Problem requirements ->
A word-for-word transcription of the data below is required.
-------
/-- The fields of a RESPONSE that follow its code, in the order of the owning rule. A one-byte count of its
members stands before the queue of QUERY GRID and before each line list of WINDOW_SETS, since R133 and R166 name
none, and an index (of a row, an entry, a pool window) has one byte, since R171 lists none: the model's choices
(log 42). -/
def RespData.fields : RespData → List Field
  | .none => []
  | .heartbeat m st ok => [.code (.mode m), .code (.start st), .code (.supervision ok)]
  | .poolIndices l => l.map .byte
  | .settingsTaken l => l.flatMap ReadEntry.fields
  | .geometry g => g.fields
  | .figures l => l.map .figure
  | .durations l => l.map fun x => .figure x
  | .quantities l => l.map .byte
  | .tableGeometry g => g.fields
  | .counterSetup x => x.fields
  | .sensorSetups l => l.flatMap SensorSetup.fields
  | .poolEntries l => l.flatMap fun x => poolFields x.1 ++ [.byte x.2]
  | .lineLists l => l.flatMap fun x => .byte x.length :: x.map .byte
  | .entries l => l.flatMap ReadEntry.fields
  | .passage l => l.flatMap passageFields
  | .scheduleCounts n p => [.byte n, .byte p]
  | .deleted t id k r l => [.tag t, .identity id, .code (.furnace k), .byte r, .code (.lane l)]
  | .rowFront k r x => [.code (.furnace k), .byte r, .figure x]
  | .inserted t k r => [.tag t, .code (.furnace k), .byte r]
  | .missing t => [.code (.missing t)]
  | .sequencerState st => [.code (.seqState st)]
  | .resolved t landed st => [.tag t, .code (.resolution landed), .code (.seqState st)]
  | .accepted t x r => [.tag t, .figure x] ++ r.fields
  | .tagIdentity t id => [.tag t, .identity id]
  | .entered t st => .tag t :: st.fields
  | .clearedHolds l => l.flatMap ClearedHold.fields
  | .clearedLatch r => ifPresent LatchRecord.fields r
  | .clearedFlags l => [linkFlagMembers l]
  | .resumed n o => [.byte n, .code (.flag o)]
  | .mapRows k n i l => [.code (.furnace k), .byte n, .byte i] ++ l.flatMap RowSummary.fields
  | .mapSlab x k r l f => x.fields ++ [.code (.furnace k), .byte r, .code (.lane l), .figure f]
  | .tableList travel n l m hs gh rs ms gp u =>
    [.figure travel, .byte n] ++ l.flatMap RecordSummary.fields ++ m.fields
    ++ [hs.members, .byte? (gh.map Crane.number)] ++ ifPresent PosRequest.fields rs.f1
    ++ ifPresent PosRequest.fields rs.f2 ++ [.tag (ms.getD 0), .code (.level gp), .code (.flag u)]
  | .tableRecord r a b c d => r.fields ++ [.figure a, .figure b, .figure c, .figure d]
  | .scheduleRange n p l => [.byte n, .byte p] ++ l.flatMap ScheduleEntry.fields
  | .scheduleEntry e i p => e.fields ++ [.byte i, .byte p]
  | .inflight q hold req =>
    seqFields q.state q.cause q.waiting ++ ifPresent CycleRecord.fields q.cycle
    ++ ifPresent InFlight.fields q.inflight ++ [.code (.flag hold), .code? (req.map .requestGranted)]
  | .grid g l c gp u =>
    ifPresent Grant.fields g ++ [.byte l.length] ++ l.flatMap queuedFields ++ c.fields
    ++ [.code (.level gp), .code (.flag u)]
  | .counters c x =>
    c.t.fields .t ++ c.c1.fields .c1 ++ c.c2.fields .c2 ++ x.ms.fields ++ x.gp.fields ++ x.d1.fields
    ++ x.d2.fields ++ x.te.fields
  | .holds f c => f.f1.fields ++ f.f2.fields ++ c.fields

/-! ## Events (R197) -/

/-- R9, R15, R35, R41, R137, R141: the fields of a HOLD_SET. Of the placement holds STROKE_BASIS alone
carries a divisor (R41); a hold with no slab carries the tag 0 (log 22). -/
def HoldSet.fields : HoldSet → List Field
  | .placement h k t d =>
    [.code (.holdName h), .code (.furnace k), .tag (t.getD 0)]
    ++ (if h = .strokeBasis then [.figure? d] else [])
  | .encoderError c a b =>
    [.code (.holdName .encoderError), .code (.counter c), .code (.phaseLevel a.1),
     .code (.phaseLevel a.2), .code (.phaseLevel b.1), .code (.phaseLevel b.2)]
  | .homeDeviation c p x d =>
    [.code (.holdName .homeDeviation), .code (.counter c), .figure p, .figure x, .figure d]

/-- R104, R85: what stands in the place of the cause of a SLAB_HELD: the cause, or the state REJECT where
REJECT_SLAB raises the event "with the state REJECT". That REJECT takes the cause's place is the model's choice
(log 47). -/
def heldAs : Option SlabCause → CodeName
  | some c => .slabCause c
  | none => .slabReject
-------
Output for this exercise ->
/-- The fields of a RESPONSE that follow its code, in the order of the owning rule. A one-byte count of its
members stands before the queue of QUERY GRID and before each line list of WINDOW_SETS, since R133 and R166 name
none, and an index (of a row, an entry, a pool window) has one byte, since R171 lists none: the model's choices
(log 42). -/
def RespData.fields : RespData → List Field
  | .none => []
  | .heartbeat m st ok => [.code (.mode m), .code (.start st), .code (.supervision ok)]
  | .poolIndices l => l.map .byte
  | .settingsTaken l => l.flatMap ReadEntry.fields
  | .geometry g => g.fields
  | .figures l => l.map .figure
  | .durations l => l.map fun x => .figure x
  | .quantities l => l.map .byte
  | .tableGeometry g => g.fields
  | .counterSetup x => x.fields
  | .sensorSetups l => l.flatMap SensorSetup.fields
  | .poolEntries l => l.flatMap fun x => poolFields x.1 ++ [.byte x.2]
  | .lineLists l => l.flatMap fun x => .byte x.length :: x.map .byte
  | .entries l => l.flatMap ReadEntry.fields
  | .passage l => l.flatMap passageFields
  | .scheduleCounts n p => [.byte n, .byte p]
  | .deleted t id k r l => [.tag t, .identity id, .code (.furnace k), .byte r, .code (.lane l)]
  | .rowFront k r x => [.code (.furnace k), .byte r, .figure x]
  | .inserted t k r => [.tag t, .code (.furnace k), .byte r]
  | .missing t => [.code (.missing t)]
  | .sequencerState st => [.code (.seqState st)]
  | .resolved t landed st => [.tag t, .code (.resolution landed), .code (.seqState st)]
  | .accepted t x r => [.tag t, .figure x] ++ r.fields
  | .tagIdentity t id => [.tag t, .identity id]
  | .entered t st => .tag t :: st.fields
  | .clearedHolds l => l.flatMap ClearedHold.fields
  | .clearedLatch r => ifPresent LatchRecord.fields r
  | .clearedFlags l => [linkFlagMembers l]
  | .resumed n o => [.byte n, .code (.flag o)]
  | .mapRows k n i l => [.code (.furnace k), .byte n, .byte i] ++ l.flatMap RowSummary.fields
  | .mapSlab x k r l f => x.fields ++ [.code (.furnace k), .byte r, .code (.lane l), .figure f]
  | .tableList travel n l m hs gh rs ms gp u =>
    [.figure travel, .byte n] ++ l.flatMap RecordSummary.fields ++ m.fields
    ++ [hs.members, .byte? (gh.map Crane.number)] ++ ifPresent PosRequest.fields rs.f1
    ++ ifPresent PosRequest.fields rs.f2 ++ [.tag (ms.getD 0), .code (.level gp), .code (.flag u)]
  | .tableRecord r a b c d => r.fields ++ [.figure a, .figure b, .figure c, .figure d]
  | .scheduleRange n p l => [.byte n, .byte p] ++ l.flatMap ScheduleEntry.fields
  | .scheduleEntry e i p => e.fields ++ [.byte i, .byte p]
  | .inflight q hold req =>
    seqFields q.state q.cause q.waiting ++ ifPresent CycleRecord.fields q.cycle
    ++ ifPresent InFlight.fields q.inflight ++ [.code (.flag hold), .code? (req.map .requestGranted)]
  | .grid g l c gp u =>
    ifPresent Grant.fields g ++ [.byte l.length] ++ l.flatMap queuedFields ++ c.fields
    ++ [.code (.level gp), .code (.flag u)]
  | .counters c x =>
    c.t.fields .t ++ c.c1.fields .c1 ++ c.c2.fields .c2 ++ x.ms.fields ++ x.gp.fields ++ x.d1.fields
    ++ x.d2.fields ++ x.te.fields
  | .holds f c => f.f1.fields ++ f.f2.fields ++ c.fields

/-! ## Events (R197) -/

/-- R9, R15, R35, R41, R137, R141: the fields of a HOLD_SET. Of the placement holds STROKE_BASIS alone
carries a divisor (R41); a hold with no slab carries the tag 0 (log 22). -/
def HoldSet.fields : HoldSet → List Field
  | .placement h k t d =>
    [.code (.holdName h), .code (.furnace k), .tag (t.getD 0)]
    ++ (if h = .strokeBasis then [.figure? d] else [])
  | .encoderError c a b =>
    [.code (.holdName .encoderError), .code (.counter c), .code (.phaseLevel a.1),
     .code (.phaseLevel a.2), .code (.phaseLevel b.1), .code (.phaseLevel b.2)]
  | .homeDeviation c p x d =>
    [.code (.holdName .homeDeviation), .code (.counter c), .figure p, .figure x, .figure d]

/-- R104, R85: what stands in the place of the cause of a SLAB_HELD: the cause, or the state REJECT where
REJECT_SLAB raises the event "with the state REJECT". That REJECT takes the cause's place is the model's choice
(log 47). -/
def heldAs : Option SlabCause → CodeName
  | some c => .slabCause c
  | none => .slabReject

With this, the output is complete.